• _Directions_
Below is a listing from which only part is wanted; return exactly the lines from the one with "of the conversions" up to and including the one with "else (e, 64, 0, 0)".

* * *

/-! ### Arithmetic with a flag (R149, R150, R152) -/

/-- Settles O24: the byte sum, and the carry of the exact sum. -/
theorem addRegistersSetsCarry : Obligations.AddRegistersSetsCarry := by
  refine fun x y s => ⟨decodeWord_encode (.addReg x y), _, exec_addReg x y s, ?_, fun hx => ?_, frame_writeFlagThenV ..⟩
  · rw [State.readV_writeFlagThenV_self, BitVec.toNat_add]
  · rw [State.readV_writeFlagThenV_VF _ _ hx, flagByte_toNat, carryFlag_toNat]

/-- Settles O25: `subFlag` is the no-borrow flag in one mode and 0 in the other. -/
theorem subtractSetsNoBorrow : Obligations.SubtractSetsNoBorrow := by
  refine fun x y s => ⟨decodeWord_encode (.subReg x y), _, exec_subReg x y s, ?_, fun hx hmode => ?_, fun hx hmode => ?_,
    frame_writeFlagThenV ..⟩
  · rw [State.readV_writeFlagThenV_self, byte_sub_toNat]
  · rw [State.readV_writeFlagThenV_VF _ _ hx, flagByte_toNat, hmode, subFlag, noBorrowFlag_toNat]
  · rw [State.readV_writeFlagThenV_VF _ _ hx, flagByte_toNat, hmode, subFlag, Bool.toNat_false]

/-- Settles O26: the operands of SUB exchanged, and no mode. -/
theorem reverseSubtractSetsNoBorrow : Obligations.ReverseSubtractSetsNoBorrow := by
  refine fun x y s => ⟨decodeWord_encode (.rsb x y), _, exec_rsb x y s, ?_, fun hx => ?_, frame_writeFlagThenV ..⟩
  · rw [State.readV_writeFlagThenV_self, byte_sub_toNat]
  · rw [State.readV_writeFlagThenV_VF _ _ hx, flagByte_toNat, noBorrowFlag_toNat]

/-- Settles O29: SUB leaves `V[y]` alone, since `y` is neither its destination nor `VF`, so ADD takes back what SUB took
off. -/
theorem subtractThenAddRestores : Obligations.SubtractThenAddRestores := by
  refine fun x y s hxy hy => ⟨_, _, exec_subReg x y s, exec_addReg x y _, ?_⟩
  rw [State.readV_writeFlagThenV_self, State.readV_writeFlagThenV_self, State.readV_writeFlagThenV_ne _ _ hxy hy,
    BitVec.sub_add_cancel]

/-! ### Shifts (R151, R153) -/

/-- Settles O27: half of the mode's operand, and bit 0 of the original `V[x]` in both modes. -/
theorem shiftRightHalves : Obligations.ShiftRightHalves := by
  refine fun x y s => ⟨decodeWord_encode (.shr x y), _, exec_shr x y s, fun hmode => ?_, fun hmode => ?_, fun hx => ?_,
    frame_writeFlagThenV ..⟩
  · rw [State.readV_writeFlagThenV_self, State.shiftOperand_of_vyCopy hmode, byte_halve_toNat]
  · rw [State.readV_writeFlagThenV_self, State.shiftOperand_of_inPlace hmode, byte_halve_toNat]
  · rw [State.readV_writeFlagThenV_VF _ _ hx, flagByte_toNat, lowBitFlag_toNat]
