-- ==== Sys2Proof/Syntax.lean ====
section
/-! DEFINITION. The commands of the block, one constructor of `Instr` for each row of the opcode table, and the
operands they carry. -/

namespace Sys2Proof

/-- The outcome of the SECDED check of an access: no error, every error corrected, an uncorrectable error. [entry 7 DESIGN CHOICE] -/
inductive Ecc | clean | corrected | bad
  deriving DecidableEq, Repr

/-- The common fields of an instruction: guard predicate and its negation (Table IS-1). -/
structure Guard where
  gp : BitVec 3 := 0
  gn : BitVec 1 := 0
  deriving DecidableEq, Repr

/-- Format F fields (Table IS-3). With `i` 1 the immediate takes the place of RB, RC, TS and SCALE. -/
structure FArgs where
  rd : BitVec 5 := 0
  ra : BitVec 5 := 0
  kind : BitVec 1 := 0
  i : BitVec 1 := 0
  t : BitVec 4 := 0
  rb : BitVec 5 := 0
  rc : BitVec 5 := 0
  ts : BitVec 4 := 0
  scale : BitVec 8 := 0
  imm : BitVec 32 := 0
  deriving DecidableEq, Repr

/-- Format M fields (Table IS-5). -/
structure MArgs where
  r : BitVec 5 := 0
  rb : BitVec 5 := 0
  sz : BitVec 3 := 0
  space : BitVec 2 := 0
  h : BitVec 6 := 0
  q : BitVec 3 := 0
  off : BitVec 20 := 0
  deriving DecidableEq, Repr

/-- Format Q fields (Table IS-7). -/
structure QArgs where
  r : BitVec 5 := 0
  qn : BitVec 3 := 0
  side : BitVec 1 := 0
  rb : BitVec 5 := 0
  off : BitVec 20 := 0
  deriving DecidableEq, Repr

/-- Format X fields (Table IS-9). -/
structure XArgs where
  acc : BitVec 2 := 0
  wb : BitVec 1 := 0
  fa : BitVec 3 := 0
  fb : BitVec 3 := 0
  za : BitVec 1 := 0
  dq : BitVec 1 := 0
  qa : BitVec 3 := 0
  rb : BitVec 5 := 0
  stride : BitVec 7 := 0
  qo : BitVec 3 := 0
  t : BitVec 4 := 0
  scale : BitVec 8 := 0
  row : BitVec 4 := 0
  spm : BitVec 2 := 0
  spb : BitVec 1 := 0
  deriving DecidableEq, Repr

/-- Format C fields (Table IS-11). -/
structure CArgs where
  rc : BitVec 5 := 0
  csrc : BitVec 1 := 0
  rn : BitVec 5 := 0
  target : BitVec 13 := 0
  count : BitVec 24 := 0
  deriving DecidableEq, Repr

/-- Format S fields (Table IS-13). -/
structure SArgs where
  rd : BitVec 5 := 0
  ra : BitVec 5 := 0
  rb : BitVec 5 := 0
  rc : BitVec 5 := 0
  rop : BitVec 3 := 0
  fv : BitVec 1 := 0
  h : BitVec 6 := 0
  sd : BitVec 3 := 0
  deriving DecidableEq, Repr

/-- Who reads or writes a latch (R55): PF0, partition `n` through its VF, or tile `t` through its PART page. -/
inductive Owner
  | pf0
  | part (n : Nat)
  | tile (t : Nat)
  deriving DecidableEq, Repr

/-- A range that a repair copy could not read (R75, R142): the desk, or bench rows, of a logical tile. -/
structure LostRange where
  tile : Nat
  desk : Bool
  first : Nat
  last : Nat
  deriving DecidableEq, Repr

/-- A request at the desk or bench arbiter (R132, R136). [entry 97 PRESUMED] -/
structure Req where
  /-- Requester: 0 core, 1 to 3 the paths of the matrix unit, 8 to 15 stream engines, 16 router, 17 scrub, 18 refresh,
  19 row operations. -/
  who : Nat
  /-- What it accesses. Of a stream engine: 0 data, 1 list, 2 ring, each through the captured handle; of a path of the
  matrix unit: 0 an operand in the desk, 1 a row of B through B_H (R209); of the core: 0 a load or store, 1 a fetch. -/
  via : Nat := 0
  /-- Tile-local address. -/
  addr : Nat
  len : Nat
  write : Bool
  data : Nat
  /-- Cycles it has waited. -/
  age : Nat := 0
  deriving DecidableEq, Repr

/-- The instructions of the TAP (R376). -/
inductive TapInstr | bypass | idcode | boundary | debug
  deriving DecidableEq, Repr

/-- Where a packet stands: in the router of a tile, at the west rim of a row, at the north or south rim of a
column, at a span port. -/
inductive Loc
  | tile (t : Nat)
  | west (y : Nat)
  | north (x : Nat)
  | south (x : Nat)
  | span (p : Nat)
  deriving DecidableEq, Repr

/-- What an Ethernet frame that arrives on a port is (R269): a request that the port answers itself, for an address;
a UDP datagram, PTP or NVMe/TCP, which go on; anything else. -/
inductive EthKind
  | arp (addr : Nat)
  | nd (addr : Nat)
  | echo4 (addr : Nat)
  | echo6 (addr : Nat)
  | arpReply (addr mac : Nat)
  | ndReply (addr mac : Nat)
  | datagram
  | ptp
  | nvme
  | other
  deriving DecidableEq, Repr

/-- A UDP datagram: its tag, addresses, ports, payload bytes and the payload, lowest byte first. -/
structure Dgram where
  vid : Option Nat := none
  ipv6 : Bool := false
  srcIp : Nat
  srcUdp : Nat
  dstUdp : Nat
  len : Nat
  data : Nat
  deriving DecidableEq, Repr

/-- A packet (Table FB-2). -/
structure Packet where
  /-- Header word 0: the destination global address. -/
  dst : Nat
  /-- TYPE: 0 WRITE, 1 READ, 2 RESP, 3 QPUSH, 4 MWRITE. -/
  ty : Nat
  rsp : Bool := false
  esc : Bool := false
  phase : Bool := false
  ord : Bool := true
  len : Nat := 0
  srcX : Nat := 0
  srcY : Nat := 0
  srcMod : Nat := 0
  rq : Nat := 0
  tree : Nat := 0
  err : Bool := false
  part : Nat := 0
  payload : Nat := 0
  loc : Loc
  /-- Entered through this span port (R25), if it did. -/
  via : Option Nat := none
  /-- Physical edge address, where the translation was made before the packet left (R152). -/
  pa : Option Nat := none
  /-- The input port of the router whose buffer holds it: 0 N, 1 E, 2 S, 3 W, 4 where it entered the network (R170). -/
  inp : Nat := 4
  /-- The mesh count of its plain at which it entered that buffer. -/
  since : Nat := 0
  /-- It has met a full spill area (R179). -/
  full : Bool := false
  /-- The stream engine of the source tile and the number of the transfer that it serves (R168, R193). -/
  eng : Option (Nat × Nat) := none
  /-- The host DMA descriptor whose NOTIFY entry it brings: partition, queue, ring index (R202). -/
  dma : Option (Nat × Nat × Nat) := none
  deriving DecidableEq, Repr

/-- What a flit that arrives on a span link says of the other direction: the last sequence number received, and whether the
peer asks for a replay (R182). -/
structure SpanAck where
  seq : Nat
  replay : Bool := false
  deriving DecidableEq, Repr

/-- How a PTP message came: its domain, over IPv6 or IPv4, and by peer delay or delay request-response (R243). -/
structure PtpHead where
  domain : Nat
  v6 : Bool := false
  p2p : Bool := false
  deriving DecidableEq, Repr

/-- The result of the self-test of the backup sequencer, and the time at which the control block has come up. -/
structure SelfTest where
  pass : Bool := true
  at_ : Nat
  deriving DecidableEq, Repr
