-- ==== Sys2Proof/Machine/Mesh.lean ====
section
/-! DEFINITION. The circuit plane, the movement of packets, detours, the stall watch and the span links (07). -/

namespace Sys2Proof.Machine

/-! ### Packed transport (R180, R181) -/

/-- The 16 BF16 values of block `b` of an entry. -/
def blockVals (e b : Nat) : List Nat := (List.range 16).map fun i => bits e (256 * b + 16 * i) 16

/-- A block of BFP16x8 that is sent raw: a value is NaN or infinity. -/
def blockRaw (vs : List Nat) : Bool := vs.any fun v => bits v 7 8 == 255

/-- The shared exponent of a block. -/
def blockExp (vs : List Nat) : Int :=
  vs.foldl (fun m v => if v % 0x8000 = 0 then m else max m ((bits v 7 8 : Int) - 127)) (-126)

/-- One value sent as a mantissa and rebuilt: the BF16 pattern that the receiver forms, and whether it was clamped. -/
def bfpValue (e : Int) (v : Nat) : Nat × Bool :=
  match fBF16.unpack v with
  | .fin neg m x =>
    let q := roundInt neg m (x - (e - 6))
    let c : Int := if q < -128 then -128 else if 127 < q then 127 else q
    ((fBF16.pack (.fin (decide (c < 0)) c.natAbs (e - 6))).1, decide (c ≠ q))
  | _ => (v, false)

/-- A block as it arrives, with its clamps and whether it went raw (R19). -/
def bfpBlock (vs : List Nat) : List Nat × Nat × Bool :=
  if blockRaw vs then (vs, 0, true)
  else
    let r := vs.map (bfpValue (blockExp vs))
    (r.map (·.1), (r.filter (·.2)).length, false)

/-- An entry sent over a route with a PACK code: what arrives, the bytes it takes in the slot, clamps, raw blocks.
`bf16` tells whether it holds BF16 values. Clamps count in QPACK.SAT alone: the spec does not say whether this packing is one
of the conversions that set TILE.FLAGS (R103), and the model sets none. [entry 138 DESIGN CHOICE] -/
def packEntry (pack : Nat) (bf16 : Bool) (e : Entry) : Entry × Nat × Nat × Nat :=
  if pack = 1 then
    (if !bf16 then (e, 64, 0, 2)
     else
       let bs := [bfpBlock (blockVals e.toNat 0), bfpBlock (blockVals e.toNat 1)]
       let vals := bs.flatMap (·.1)
       (BitVec.ofNat 512 ((List.range 32).map fun i => vals.getD i 0 * 2 ^ (16 * i)).sum,
        (bs.map fun b => if b.2.2 then 32 else 16).sum, (bs.map (·.2.1)).sum, (bs.filter (·.2.2)).length))
  else if pack = 2 then
    (e, ([0, 1].map fun b => if bits e.toNat (256 * b) 256 = 0 then 0 else 32).sum, 0, 0)
  else (e, 64, 0, 0)

/-- The head entries that one slot takes: 64 B of data, at most 2 entries packed as BFP16x8, 4 as zero-run, 1 unpacked
(R181); a partial row goes raw, whatever PACK says (R107). -/
def slotLoad (pack : Nat) : Nat → Nat → List (Entry × EType) → List (Entry × Nat × Nat × Nat)
  | 0, _, _ => []
  | _, _, [] => []
  | n + 1, room, e :: l =>
    let p := if e.2 = .partialRow then (e.1, 64, 0, if pack = 1 then 2 else 0) else packEntry pack (e.2 == .bf16) e.1
    if p.2.1 ≤ room then p :: slotLoad pack n (room - p.2.1) l else []

/-! ### Circuit flits (R161 to R167) -/

/-- Parity of a plain's tick count. -/
def State.parity (s : State) (p : Nat) : Bool := s.rf (MESH_TICKS_COUNT p) % 2 == 1

/-- The bank by which a router forwards a flit: the one before the tick while the parities differ (R166). -/
def State.bankFor (s : State) (p : Nat) (par : Bool) : Nat :=
  if par = s.parity p then s.rf (MESH_BANK_LIVE p) else (s.plain p).prevBank

/-- The outputs of tile `t` that select an input in a slot of a bank (R156, R162). -/
def State.outputsOf (s : State) (t b inp k : Nat) : List Nat :=
  (List.range 9).filter fun o => s.slotValid t o (s.slotEntry t b o k) && bits (s.slotEntry t b o k) 1 4 == inp

/-- The plain's sources stand for the settling after a bank switch (R167). -/
def State.settling (s : State) (p : Nat) : Bool := decide (s.rf (MESH_ROUND_COUNT p) < (s.plain p).settle)

/-- The credits of a source's route are withheld: a plain that it enters or crosses quiesces or is paused (R176). -/
def State.withheld (s : State) (t k : Nat) : Bool := (s.routeOf t k).1.any fun u => s.pausing (plainOf u)

/-- CIRCUIT_FLIT_INJECT: the source sends the head of o`k` in its slot while it holds credit (R164, R167, R176, R181). `bf16` is
the type of entries of which no operation says it. -/
def execCircuitFlitInject (t k slot : Nat) (bf16 : Bool) (s : State) : Host.Outcome State Fault Refusal :=
  let p := plainOf t
  let b := s.rf (MESH_BANK_LIVE p)
  let outs := (s.outputsOf t b 8 slot).filter fun o =>
    decide (o < 8) && bits (s.slotEntry t b o slot) 5 3 == k
  let pack := s.rf (TILE_QBIND_PACK t (8 + k))
  let n := min (if pack = 1 then 2 else if pack = 2 then 4 else 1) (s.rf (TILE_QCRED_CREDITS t k))
  let load := slotLoad pack n 64 (((s.tile t).outE k).map fun e =>
    (e.data, if e.ty = .unknown then (if bf16 then .bf16 else .other) else e.ty))
  .next (if s.rf (TILE_QBIND_KIND t (8 + k)) ≠ 1 ∨ outs.isEmpty ∨ load.isEmpty ∨ !s.routerLive t ∨ s.settling p ∨ s.withheld t k ∨
      32 ≤ slot then s
    else
      let s1 := (s.popOut t k load.length).wf (TILE_QCRED_CREDITS t k) (s.rf (TILE_QCRED_CREDITS t k) - load.length)
      let s2 := (s1.sat (TILE_QPACK_SAT t k) (load.map (·.2.2.1)).sum).sat (TILE_QPACK_RAW t k) (load.map (·.2.2.2)).sum
      let fl := outs.filterMap fun o => (neighbour t o).map fun u =>
        ({ at_ := u, inp := oppInput o, slot := slot, par := s.parity p,
           entries := List.zipWith (fun l e => { e with data := l.1 }) load ((s.tile t).outE k),
           origin := { src := t, srcQ := k, sinks := (s.routeOf t k).2 } } : Flit)
      ({ s2 with flits := s2.flits ++ fl } : State).bump (MESH_CIRC_FLITS_COUNT p) fl.length)

/-- A flit that no output of the bank selects is dropped (R161). [entry 40 DEDUCED] -/
def State.orphan (s : State) (u : Nat) : State :=
  (s.bump (MESH_ORPHANS_COUNT (plainOf u))).raise 0x2001 (plainPage (plainOf u) 1)

/-- CIRCUIT_FLIT_FORWARD: the flit goes out in the next slot on every output that selects its input (R161, R166). -/
def execCircuitFlitForward (i : Nat) (s : State) : Host.Outcome State Fault Refusal :=
  .next (match s.flits[i]? with
    | none => s
    | some f =>
      if f.sink.isSome || !s.routerLive f.at_ then s
      else
        let k := (f.slot + 1) % 32
        let p := plainOf f.at_
        let b := s.bankFor p f.par
        let outs := s.outputsOf f.at_ b f.inp k
        let s1 : State := { s with flits := eraseAt s.flits i }
        if outs.isEmpty then s1.orphan f.at_
        else
          let fl := outs.filterMap fun o =>
            if o = 8 then some { f with slot := k, sink := some (bits (s.slotEntry f.at_ b 8 k) 5 3) }
            else (neighbour f.at_ o).map fun u => { f with at_ := u, inp := oppInput o, slot := k }
          ({ s1 with flits := s1.flits ++ fl } : State).bump (MESH_CIRC_FLITS_COUNT p) fl.length)
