/-- O43. Pass lanes and hardware faults (R69, R70, R336): a replayed flit is counted; a lane whose copies differ gains an
error, and at LANE_ERR_LIMIT waits for its spare on both sides of its pass, or loses the link when the group has none;
waiting lanes are replaced at the tick with AUTO_LANE 1, and stay with it 0; a hardware fault of a tile's unit is raised on
the tile. Rests in part on the model's own choices and readings: entries 56, 62, 134 of the assumption log. -/
def Obligations.LanesAndHardware : Prop :=
  (∀ (s : State) (p edge link dir plane rim at_ : Nat), p < 64 → edge < 4 → link < 64 → dir < 2 → plane < 2 → s.plnState p ≠ 4 →
    (s.plain p).lostLinks.contains (edge, link, plane) = false →
    let s1 := (s.at at_).bump (REPR_REPLAYS p edge)
    exec (.passCrcFailure p edge link dir plane rim [] at_) s = .next s1 ∧
    (∀ g l, g < 9 → l < 68 → exec (.passCrcFailure p edge link dir plane rim [(g, l)] at_) s =
      .next (s1.laneDiffers p rim { edge := edge, link := link, dir := dir, plane := plane, group := g, lane := l }))) ∧
  (∀ (s : State) (p rim : Nat) (l : Lane), p < 64 → l.edge < 4 → (s.plain p).map.lanes.contains l = false →
    (s.plain p).lanePend.contains l = false →
    let r := (s.plain p).laneError l s.time
    (r.2 < max 1 (s.rf (REPR_CTRL_LANE_ERR_LIMIT p)) → s.laneDiffers p rim l = s.setPlain p r.1) ∧
    (max 1 (s.rf (REPR_CTRL_LANE_ERR_LIMIT p)) ≤ r.2 → r.1.groupFailed l < 4 →
      ((s.laneDiffers p rim l).plain p).lanePend = (s.plain p).lanePend ++ [l] ∧
      ∀ q, acrossEdge p l.edge = some q → ((s.laneDiffers p rim l).plain q).lanePend = (s.plain q).lanePend ++ [l.mirror]) ∧
    (max 1 (s.rf (REPR_CTRL_LANE_ERR_LIMIT p)) ≤ r.2 → 4 ≤ r.1.groupFailed l →
      s.laneDiffers p rim l = (s.setPlain p r.1).linkLost p l rim)) ∧
  (∀ (s : State) (p : Nat) (l : Lane), (s.plain p).lanePend = [l] →
    (s.rb (REPR_CTRL_AUTO_LANE p) = true → exec (.laneReplacement p) s = .next (s.replaceLane p l)) ∧
    (s.rb (REPR_CTRL_AUTO_LANE p) = false → exec (.laneReplacement p) s = .next s)) ∧
  (∀ (s : State) (t unit : Nat), unit ≤ 3 → s.plnState (plainOf t) ≠ 4 →
    (unit ≠ 2 → exec (.hardwareFaultDetect t unit) s = .next (s.raiseTile t (0x1020 + unit))) ∧
    (unit = 2 → exec (.hardwareFaultDetect t unit) s =
      .next ((s.updTile t fun x => { x with routerBad := true }).raiseTile t 0x1022)))

/-! ### Ledger and shapers -/

/-- O44. The ledger (R278 to R281): a doorbell at the west rim gives its record to the ledger; the oldest waiting one is
checked, and accepted with a new sequence number, or refused with its status and counted. Rests in part on the model's own
choices and readings: entry 82 of the assumption log. -/
def Obligations.LedgerRecords : Prop :=
  (∀ (s : State) (k : Packet) (rest : List Packet) (y : Nat), s.net = k :: rest → k.loc = .west y → gSpace k.dst = 2 →
    gModule k.dst = s.modNum → k.via = none → gOff k.dst = 0x3110 → k.ty = 0 → k.len = 8 → s.routerLive (tileAt k.srcX k.srcY) = true →
    s.frozen = false → s.pageReady (partPage k.part 3) = true → s.eccBad = [] →
    let t := tileAt k.srcX k.srcY
    let addr := bits k.payload 0 16
    let units := bits k.payload 16 2 + 1
    addr % 64 = 0 → addr + 64 * units ≤ 0xC000 → ∃ s' b, exec (.ledgerSubmit 0 .clean) s = .next s' ∧ s'.net = rest ∧
      (s'.part k.part).subs = (s.part k.part).subs ++ [b] ∧ b.bad = false ∧ b.tile = t ∧ b.units = units ∧
      b.data = s.rdMem (tkey t addr) (64 * units) ∧ BytesKept s s' ∧ RegsKept s s' []) ∧
  (∀ (s : State) (n at_ : Nat) (b : Sub) (rest : List Sub), n < 16 → (s.part n).subs = b :: rest → s.frozen = false → b.reply = false →
    let s1 := (s.at at_).updPart n fun p => { p with subs := rest }
    let e := bits b.data 0 12
    (b.ok = false ∨ s.egValid e = false ∨ s.egPart e ≠ n →
      exec (.ledgerAccept n at_) s = .next (s1.bump (PLG_REFUSED_COUNT n))) ∧
    (b.ok = true → s.egValid e = true → s.egPart e = n → s.ledgerRoom n 0 = false →
      ((s.part n).items.any fun i => i.num == bits b.data 32 32 && i.tainted) = false →
      exec (.ledgerAccept n at_) s = .next (s1.bump (PLG_REFUSED_COUNT n))) ∧
    (b.ok = true → s.egValid e = true → s.egPart e = n → s.ledgerRoom n 0 = true → s.rb PWR_STATUS_ARMED = true →
      ((s.part n).items.any fun i => i.num == bits b.data 32 32 && i.tainted) = false →
      ∃ s' r, exec (.ledgerAccept n at_) s = .next s' ∧ (s'.part n).ledger = (s.part n).ledger ++ [r] ∧ r.eses = e ∧ r.kind = 0 ∧
        r.item = bits b.data 32 32 ∧ r.seq = s.rf LDG_INCARNATION_COUNT * 2 ^ 40 + (s.egre e).count ∧
        r.len = bits b.data 64 16 ∧ r.payload = bits b.data 128 (8 * r.len) ∧ r.unarmed = false ∧
        (s'.egre e).count = (s.egre e).count + 1 ∧ BytesKept s s' ∧
        s'.rf (PLG_ACCEPTED_COUNT n) = (s.rf (PLG_ACCEPTED_COUNT n) + 1) % 2 ^ (PLG_ACCEPTED_COUNT n).w ∧
        RegsKept s s' [PLG_ACCEPTED_COUNT n, PLG_HIGH_WATER_RECORDS n]))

* * *

• _Task answer_
of the conversions that set TILE.FLAGS (R103), and the model sets none. [entry 138 DESIGN CHOICE] -/
def packEntry (pack : Nat) (bf16 : Bool) (e : Entry) : Entry × Nat × Nat × Nat :=
  if pack = 1 then
    (if !bf16 then (e, 64, 0, 2)
     else
       let bs := [bfpBlock (blockVals e.toNat 0), bfpBlock (blockVals e.toNat 1)]
       let vals := bs.flatMap (·.1)
       (BitVec.ofNat 512 ((List.range 32).map fun i => vals.getD i 0 * 2 ^ (16 * i)).sum,
        (bs.map fun b => if b.2.2 then 32 else 16).sum, (bs.map (·.2.1)).sum, (bs.filter (·.2.2)).length))
  else if pack = 2 then
    (e, ([0, 1].map fun b => if bits e.toNat (256 * b) 256 = 0 then 0 else 32).sum, 0, 0)
  else (e, 64, 0, 0)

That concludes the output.